Focusing on the Needle Movers
I remember Natasha T.-M. telling me once that the most dangerous person in a room is the one who has nothing to lose by being quiet. In a corporate setting, that’s the person who doesn’t feel the need to perform. They are the ones who do the work, send the update, and then disappear to actually live their lives or dive back into the deep work. But our systems are currently rigged against them. We have confused presence with productivity. We have confused activity with achievement.
Theater Focus
Building Focus
There is a better way to look at this, a shift toward what actually moves the needle. Instead of vanity metrics-the number of tickets closed, the hours logged, the messages sent-we should be looking at resolution. How many problems were actually solved? How many customers are no longer frustrated? This is where tools that prioritize actual outcomes, such as Aissist, begin to make the old theater look like a relic of a bygone era.

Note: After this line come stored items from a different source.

/-- One advance every `max 1 DELAY` steps, where the countdown has just been loaded (R163). -/
theorem iterate_scrollStep_eq_iterate_advance (k : Nat) {s : State} (h : s.cnt = s.delay) :
    scrollStep^[max 1 s.delay.toNat * k] s = advance^[k] s := by
  induction k generalizing s with
  | zero => rfl
  | succ k ih =>
    have hload : { s with cnt := s.delay } = s := congrArg (fun cnt => { s with cnt := cnt }) h.symm
    have hone : scrollStep^[max 1 s.delay.toNat] s = advance s := by
      rw [← h, iterate_scrollStep_countdown, hload]
    have hdelay : (advance s).delay = s.delay := by simp
    have ih' := ih (s := advance s) (by simp [h])
    rw [hdelay] at ih'
    rw [Nat.mul_succ, Function.iterate_add_apply, hone, ih', Function.iterate_succ_apply]

/-- Settles O25: the step counts down, or it is the advance of the reloaded state. -/
theorem scrollStepFollowsTheRule : Obligations.ScrollStepFollowsTheRule := by
  intro s hmode
  have hc : (s.c : Int) = 8 * (s.n.toNat : Int) := by simp [State.c]
  refine ⟨scrollStep_of_counting, fun hcnt hlo hhi => ?_, fun hcnt hbeyond => ?_⟩
  · rw [scrollStep_of_runOut hcnt]
    exact advance_of_inside (s := { s with cnt := s.delay }) (hc ▸ hlo) hhi
  · have hb : beyondBound { s with cnt := s.delay } = true :=
      (beyondBound_iff _).mpr (hc ▸ hbeyond.symm)
    rw [scrollStep_of_runOut hcnt, ← hc]
    split
    next hm => exact absurd hm hmode
    next hm => exact advance_left_of_beyond hb hm
    next hm => exact advance_right_of_beyond hb hm
    next hm => exact advance_bounce_of_beyond hb hm

/-! ## The scroll reset and the bounds of the offset -/

theorem scrollReset_of_mode {s : State} {mode : Mode} (h : s.mode = mode) :
    scrollReset s = { s with off := resetOff mode s.len, dir := resetDir mode, cnt := s.delay } := by
  rw [scrollReset, h]

/-- Settles O24, by the mode. -/
theorem scrollResetFollowsTheMode : Obligations.ScrollResetFollowsTheMode := fun _ =>
  ⟨scrollReset_of_mode, scrollReset_of_mode, scrollReset_of_mode, scrollReset_of_mode⟩

/-- OFF after a reset is 0 or LEN, so inside the bounds (R156, R167). -/
theorem resetOff_bounds (mode : Mode) (len c : Nat) : -(c : Int) ≤ resetOff mode len ∧ resetOff mode len ≤ len := by
  cases mode <;> simp only [resetOff] <;> omega

/-- A step keeps the bounds of the offset, in every mode (R167). -/
theorem scrollStep_offBounds {s : State} (h : -(s.c : Int) ≤ s.off ∧ s.off ≤ s.len) :
    -(s.c : Int) ≤ (scrollStep s).off ∧ (scrollStep s).off ≤ s.len := by
  rw [scrollStep_off]
  split
  · cases hb : beyondBound s with
    | true => cases s.mode <;> simp only [if_true] <;> omega
    | false => simpa using (beyondBound_eq_false_iff s).mp hb
  · exact h

/-- A step changes DIR exactly where the countdown runs out beyond a bound in bounce mode (R162). -/
theorem scrollStep_dir_ne_iff {s : State} (hdir : s.mode = .bounce → s.dir ≠ .zero) :
    (scrollStep s).dir ≠ s.dir ↔ s.cnt.toNat ≤ 1 ∧ beyondBound s = true ∧ s.mode = .bounce := by
  rw [scrollStep_dir]
  split
  case isTrue h =>
    have hneg : s.dir.neg ≠ s.dir := by
      cases hd : s.dir with
      | zero => exact absurd hd (hdir h.2.2)
      | minus | plus => decide
    exact iff_of_true hneg h
  case isFalse h => exact iff_of_false (fun hne => hne rfl) h

/-- An offset inside the bounds leaves them by one step at LEN upwards and at −C downwards only. -/
theorem beyondBound_iff_atBound {s : State} (h : -(s.c : Int) ≤ s.off ∧ s.off ≤ s.len) :
    beyondBound s = true ↔ (s.off = s.len ∧ s.dir = .plus) ∨ (s.off = -(s.c : Int) ∧ s.dir = .minus) := by
  rw [beyondBound_iff]
  cases s.dir <;> simp [Dir.toInt] <;> omega

/-- Settles O26: a reset and a step keep the bounds, and inside them only the two ends are beyond by one step. -/
theorem offsetStaysWithinItsBounds : Obligations.OffsetStaysWithinItsBounds := by
  intro s
  refine ⟨by simpa using resetOff_bounds s.mode s.len s.c, fun hsettled _ => ?_⟩
  obtain ⟨hlo, hhi⟩ := scrollStep_offBounds hsettled.offBounds
  have hdir : s.mode = .bounce → s.dir ≠ .zero := by
    intro hmode hzero
    simpa [DirAgrees, hmode, hzero] using hsettled.dirAgrees
  refine ⟨hlo, hhi, ?_⟩
  rw [scrollStep_dir_ne_iff hdir, beyondBound_iff_atBound hsettled.offBounds]
  tauto

/-! ## The cycles -/

/-- From a reset, advances are counted in runs of `max 1 DELAY` steps (R163). -/
theorem iterate_scrollStep_scrollReset (k : Nat) (s : State) :
    scrollStep^[max 1 s.delay.toNat * k] (scrollReset s) = advance^[k] (scrollReset s) :=
  iterate_scrollStep_eq_iterate_advance (s := scrollReset s) k rfl

theorem iterate_advance_down {k : Nat} {s : State} (hdir : s.dir = .minus) (htop : s.off = s.len)
    (hk : k ≤ s.len + s.c) : advance^[k] s = { s with off := (s.len : Int) - k } := by
  have hend : s.off + k * s.dir.toInt = (s.len : Int) - k := by
    rw [hdir, htop, Dir.toInt]
    ring
  rw [iterate_advance_of_inside k (by omega) (by omega) (by omega) (by omega), hend]

theorem iterate_advance_up {k : Nat} {s : State} (hdir : s.dir = .plus) (hlo : -(s.c : Int) ≤ s.off)
    (hk : s.off + k ≤ s.len) : advance^[k] s = { s with off := s.off + k } := by
  have hend : s.off + k * s.dir.toInt = s.off + k := by
    rw [hdir, Dir.toInt, mul_one]
  rw [iterate_advance_of_inside k hlo (by omega) (by omega) (by omega), hend]

theorem beyondBound_bottom {s : State} (hdir : s.dir = .minus) :
    beyondBound { s with off := -(s.c : Int) } = true :=
  (beyondBound_iff _).mpr (.inr (by simp [hdir, Dir.toInt, State.c]))

theorem beyondBound_top {s : State} (hdir : s.dir = .plus) : beyondBound { s with off := s.len } = true :=
  (beyondBound_iff _).mpr (.inl (by simp [hdir, Dir.toInt]))

/-- From LEN down to −C takes LEN + C advances. -/
theorem iterate_advance_to_bottom {s : State} (hdir : s.dir = .minus) (htop : s.off = s.len) :
    advance^[s.len + s.c] s = { s with off := -(s.c : Int) } := by
  have hend : (s.len : Int) - (s.len + s.c : Nat) = -(s.c : Int) := by omega
  rw [iterate_advance_down hdir htop le_rfl, hend]

theorem iterate_advance_to_top {k : Nat} {s : State} (hdir : s.dir = .plus) (hlo : -(s.c : Int) ≤ s.off)
    (hk : s.off + k = s.len) : advance^[k] s = { s with off := s.len } := by
  rw [iterate_advance_up hdir hlo hk.le, hk]

/-- In left mode the advance below −C is to LEN again. -/
theorem iterate_advance_left_cycle {s : State} (hmode : s.mode = .left) (hdir : s.dir = .minus)
    (htop : s.off = s.len) : advance^[s.len + s.c + 1] s = s := by
  rw [Function.iterate_succ_apply', iterate_advance_to_bottom hdir htop,
    advance_left_of_beyond (beyondBound_bottom hdir) hmode]
  exact congrArg (fun off => { s with off := off }) htop.symm

/-- In right mode the advance above LEN is to −C. -/
theorem iterate_advance_right_wrap {s : State} (hmode : s.mode = .right) (hdir : s.dir = .plus) (hoff : s.off = 0) :
    advance^[s.len + 1] s = { s with off := -(s.c : Int) } := by
  rw [Function.iterate_succ_apply', iterate_advance_to_top hdir (by omega) (by omega),
    advance_right_of_beyond (beyondBound_top hdir) hmode]
  rfl

/-- In bounce mode a way down and the dwell at −C. -/
theorem iterate_advance_bounce_down {s : State} (hmode : s.mode = .bounce) (hdir : s.dir = .minus)
    (htop : s.off = s.len) : advance^[s.len + s.c + 1] s = { s with off := -(s.c : Int), dir := .plus } := by
  rw [Function.iterate_succ_apply', iterate_advance_to_bottom hdir htop,
    advance_bounce_of_beyond (beyondBound_bottom hdir) hmode, hdir]
  rfl

/-- In bounce mode a way up and the dwell at LEN. -/
theorem iterate_advance_bounce_up {s : State} (hmode : s.mode = .bounce) (hdir : s.dir = .plus)
    (hbottom : s.off = -(s.c : Int)) :
    advance^[s.len + s.c + 1] s = { s with off := s.len, dir := .minus } := by
  rw [Function.iterate_succ_apply', iterate_advance_to_top hdir hbottom.ge (by omega),
    advance_bounce_of_beyond (beyondBound_top hdir) hmode, hdir]
  rfl

/-- In right mode the offsets from −C on, after the wrap. -/
theorem iterate_advance_right_up {k : Nat} {s : State} (hmode : s.mode = .right) (hdir : s.dir = .plus)
    (hoff : s.off = 0) (hk : k ≤ s.len + s.c) :
    advance^[s.len + 1 + k] s = { s with off := -(s.c : Int) + k } := by
  rw [add_comm, Function.iterate_add_apply, iterate_advance_right_wrap hmode hdir hoff]
  exact iterate_advance_up (s := { s with off := -(s.c : Int) }) hdir le_rfl (by dsimp only; omega)

/-- In bounce mode the offsets from −C on, after the way down. -/
theorem iterate_advance_bounce_back {k : Nat} {s : State} (hmode : s.mode = .bounce) (hdir : s.dir = .minus)
    (htop : s.off = s.len) (hk : k ≤ s.len + s.c) :
    advance^[s.len + s.c + 1 + k] s = { s with off := -(s.c : Int) + k, dir := .plus } := by
  rw [add_comm, Function.iterate_add_apply, iterate_advance_bounce_down hmode hdir htop]
  exact iterate_advance_up (s := { s with off := -(s.c : Int), dir := .plus }) rfl le_rfl (by dsimp only; omega)

theorem iterate_advance_right_cycle {s : State} (hmode : s.mode = .right) (hdir : s.dir = .plus)
    (hoff : s.off = 0) : advance^[s.len + s.c + 1] s = s := by
  have hend : -(s.c : Int) + s.c = s.off := by omega
  rw [add_right_comm, iterate_advance_right_up hmode hdir hoff (by omega), hend]

theorem iterate_advance_bounce_cycle {s : State} (hmode : s.mode = .bounce) (hdir : s.dir = .minus)
    (htop : s.off = s.len) : advance^[2 * (s.len + s.c) + 2] s = s := by
  have htwo : 2 * (s.len + s.c) + 2 = (s.len + s.c + 1) + (s.len + s.c + 1) := by omega
  rw [htwo, Function.iterate_add_apply, iterate_advance_bounce_down hmode hdir htop]
  refine (iterate_advance_bounce_up (s := { s with off := -(s.c : Int), dir := .plus }) hmode rfl rfl).trans ?_
  rw [← htop, ← hdir]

We need to stop asking Jamal why he didn’t update his tickets by 4 PM and start asking why we gave him 4 tickets that didn’t need to exist in the first place. We need to create environments where silence is interpreted as focus, not absence. This requires a radical level of trust that most modern organizations simply aren’t equipped for. It’s easier to buy a dashboard than it is to trust a human being. It’s easier to mandate a 24-minute daily stand-up than it is to define clear, meaningful goals that don’t require constant policing.

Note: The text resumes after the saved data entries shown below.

/-- `Raises s i r`: the execute phase of `i` on `s` raises `r`. -/
inductive Raises (s : State) : Instr → Raise → Prop
  | call (nnn : Addr) (h : s.sp.val = 16) : Raises s (.call nnn) { kind := .stackOverflow, info := pcInfo s }
  | ret (h : s.sp.val = 0) : Raises s .ret { kind := .stackUnderflow, info := pcInfo s }
  | drw (x y : Reg) (n : Nibble) (h0 : n.toNat ≠ 0) (h : 0x1000 < indexBase s + n.toNat) :
      Raises s (.drw x y n) (raiseOutOfBounds (max (indexBase s) 0x1000))
  | skp (x : Reg) (h : 16 ≤ (s.getV x).toNat) :
      Raises s (.skp x) { kind := .keyOutOfRange, info := (s.getV x).setWidth 17 }
  | sknp (x : Reg) (h : 16 ≤ (s.getV x).toNat) :
      Raises s (.sknp x) { kind := .keyOutOfRange, info := (s.getV x).setWidth 17 }
  | ldB_font (x : Reg) (h : indexBase s ≤ 0x4F) : Raises s (.ldB x) (raiseFontWrite (indexBase s))
  | ldB_outside (x : Reg) (h : 0xFFF < indexBase s + 2) :
      Raises s (.ldB x) (raiseOutOfBounds (max (indexBase s) 0x1000))
  | storeRegs_font (x : Reg) (h : indexBase s ≤ 0x4F) : Raises s (.storeRegs x) (raiseFontWrite (indexBase s))
  | storeRegs_outside (x : Reg) (h : 0xFFF < indexBase s + x.val) :
      Raises s (.storeRegs x) (raiseOutOfBounds (max (indexBase s) 0x1000))
  | loadRegs (x : Reg) (h : 0xFFF < indexBase s + x.val) :
      Raises s (.loadRegs x) (raiseOutOfBounds (max (indexBase s) 0x1000))

/-! ### The relation is `exec` -/

@[simp] theorem decimalDigits_length (a : Byte) : (decimalDigits a).length = 3 := rfl

@[simp] theorem regsUpTo_length (s : State) (x : Reg) : (regsUpTo s x).length = x.val + 1 := by
  simp only [regsUpTo, List.length_take, Vector.length_toList]
  omega

theorem decimalDigits_ne_nil (a : Byte) : decimalDigits a ≠ [] := List.cons_ne_nil _ _

theorem regsUpTo_ne_nil (s : State) (x : Reg) : regsUpTo s x ≠ [] :=
  List.ne_nil_of_length_pos (by simp)

/-- What completes, `exec` answers. -/
theorem exec_of_completes {i : Instr} {s t : State} (h : Completes s i t) : exec i s = .next t := by
  cases h with
  | ret h => simp only [exec, execRet, pop_ok h]; rfl
  | call nnn h => simp only [exec, execCall, push_ok s.pc h]; rfl
  | seImm x nn => exact exec_seImm x nn s
  | sneImm x nn => exact exec_sneImm x nn s
  | seReg x y => exact exec_seReg x y s
  | sneReg x y => exact exec_sneReg x y s
  | drw x y n h => simp only [exec, execDrw, readBlock_ok s h]; rfl
  | skp x h => simp only [exec, execSkp, keyOperand_ok h, Except.map, commit, State.skipIf_eq]
  | sknp x h =>
    simp only [exec, execSknp, keyOperand_ok h, Except.map, commit, State.skipIf_eq, Bool.not_eq_true',
      ← Bool.not_eq_true, ite_not]
  | ldB x h0 h =>
    have hfit : indexBase s + (decimalDigits (s.getV x)).length ≤ 0x1000 := by simp; omega
    simp only [exec, execLdB, writeBlock_ok (.inr h0) (.inr hfit), commit]
  | storeRegs x h0 h =>
    have hfit : indexBase s + (regsUpTo s x).length ≤ 0x1000 := by simp; omega
    simp only [exec, execStoreRegs, writeBlock_ok (.inr h0) (.inr hfit), commit]
  | loadRegs x h =>
    have hfit : indexBase s + (x.val + 1) ≤ 0x1000 := by omega
    simp only [exec, execLoadRegs, readBlock_ok s (.inr hfit)]
    rfl
  | ldVxK_pressed x h => exact exec_ldVxK_of_pressed x h
  | ldVxK_stalled x h => exact exec_ldVxK_of_no_key x h
  | _ => rfl

/-- What raises, `exec` answers with the fatal-error entry on the state at the start of the step. -/
theorem exec_of_raises {i : Instr} {s : State} {r : Raise} (h : Raises s i r) :
    exec i s = .next (takeFatal s.rewind (encode i) r) := by
  cases h with
  | call nnn h => simp only [exec, execCall, push_full s.pc h]; rfl
  | ret h => simp only [exec, execRet, pop_empty h]; rfl
  | drw x y n h0 h => simp only [exec, execDrw, readBlock_error s h0 h]; rfl
  | skp x h => simp only [exec, execSkp, keyOperand_error h]; rfl
  | sknp x h => simp only [exec, execSknp, keyOperand_error h]; rfl
  | ldB_font x h =>
    simp only [exec, execLdB, writeBlock_font (decimalDigits_ne_nil _) h, commit]
  | ldB_outside x h =>
    have hout : 0x1000 < indexBase s + (decimalDigits (s.getV x)).length := by simp; omega
    have h0 : 0x50 ≤ indexBase s := by omega
    simp only [exec, execLdB, writeBlock_outOfBounds (decimalDigits_ne_nil _) h0 hout, commit]
  | storeRegs_font x h => simp only [exec, execStoreRegs, writeBlock_font (regsUpTo_ne_nil s x) h, commit]
  | storeRegs_outside x h =>
    have hout : 0x1000 < indexBase s + (regsUpTo s x).length := by simp; omega
    have h0 : 0x50 ≤ indexBase s := by omega
    simp only [exec, execStoreRegs, writeBlock_outOfBounds (regsUpTo_ne_nil s x) h0 hout, commit]
  | loadRegs x h =>
    have hout : 0x1000 < indexBase s + (x.val + 1) := by omega
    simp only [exec, execLoadRegs, readBlock_error s (Nat.succ_ne_zero _) hout]
    rfl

The Shift in Focus (4 vs 444)
Things That Matter
The 17th Meeting
Moments
The irony is that we all grasp the absurdity. We all joke about the ‘meeting that could have been an email.’ We all have our little tricks to keep our Slack dot green while we’re actually taking a nap or, God forbid, thinking deeply about a complex problem. We are all complicit in the production. But the costume is getting heavy. The lights are too bright. The audience-the customers and the shareholders-is starting to notice that for all the frantic activity on stage, the story isn’t actually moving forward.
Stop the Play, Get Back to the Workshop
I think back to that empty fridge. It’s a metaphor for the modern workplace. We keep opening the door, hoping to see something new, something nourishing, something that justifies the energy we’ve spent walking over there. But if we don’t put anything of substance inside, if we just keep rearranging the empty condiment jars, we’re going to stay hungry.

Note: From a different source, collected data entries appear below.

-- ==== Sys2Proof/Machine/Flags.lean ====
section
/-!
DEFINITION. The response strobes and the data pins of the receive port (10_state.md R22, R33), read from the response
of the latest step. There are no stored flags (R22).
-/
namespace Sys2Proof.Machine

/-- `upd_valid` (R22, R33). -/
def State.updValid (s : State) : Bool :=
  match s.rxOut with
  | .update _ => true
  | .noResponse => false
  | .formatError => false

/-- `upd_err` (R22, R33, R160). -/
def State.updErr (s : State) : Bool :=
  match s.rxOut with
  | .formatError => true
  | .noResponse => false
  | .update _ => false

/-- The 96 data bits as the ten `upd_*` ports of R33, in that rule's order. -/
def updateOfBits (v : BitVec 96) : Update where
  pixel := {
    opcode := v.extractLsb' 88 8
    regionX := v.extractLsb' 78 10
    regionY := v.extractLsb' 68 10
    locationX := v.extractLsb' 58 10
    locationY := v.extractLsb' 48 10
    color := v.extractLsb' 32 16 }
  rgba := ⟨v.extractLsb' 24 8, v.extractLsb' 16 8, v.extractLsb' 8 8, v.extractLsb' 0 8⟩

/-- What the `upd_*` data ports show: the Update where `upd_valid` is 1, a free value otherwise (R33, U4). -/
def State.updPorts (s : State) : Update :=
  match s.rxOut with
  | .update u => u
  | .noResponse => updateOfBits (Config.freeUpdData s.draws)
  | .formatError => updateOfBits (Config.freeUpdData s.draws)

/-- `en_byte[k]` (R32, R40), where ENCODE is driven. -/
def State.enByte (s : State) (k : Nat) : Option Byte := s.encodeOut.map (laneOf · k)

end Sys2Proof.Machine
end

We need to stop the play. We need to turn off the stage lights and get back into the workshop. The theater is expensive, it’s exhausting, and frankly, it’s a terrible show. It is time we stopped being actors and started being builders again, focusing on the 4 or 5 things that actually matter instead of the 444 things that just look good on a slide deck. The fourteenth ticket can wait. The seventeenth meeting can be cancelled. The real work is waiting for us in the quiet moments between the performances, and that is where the true value lies.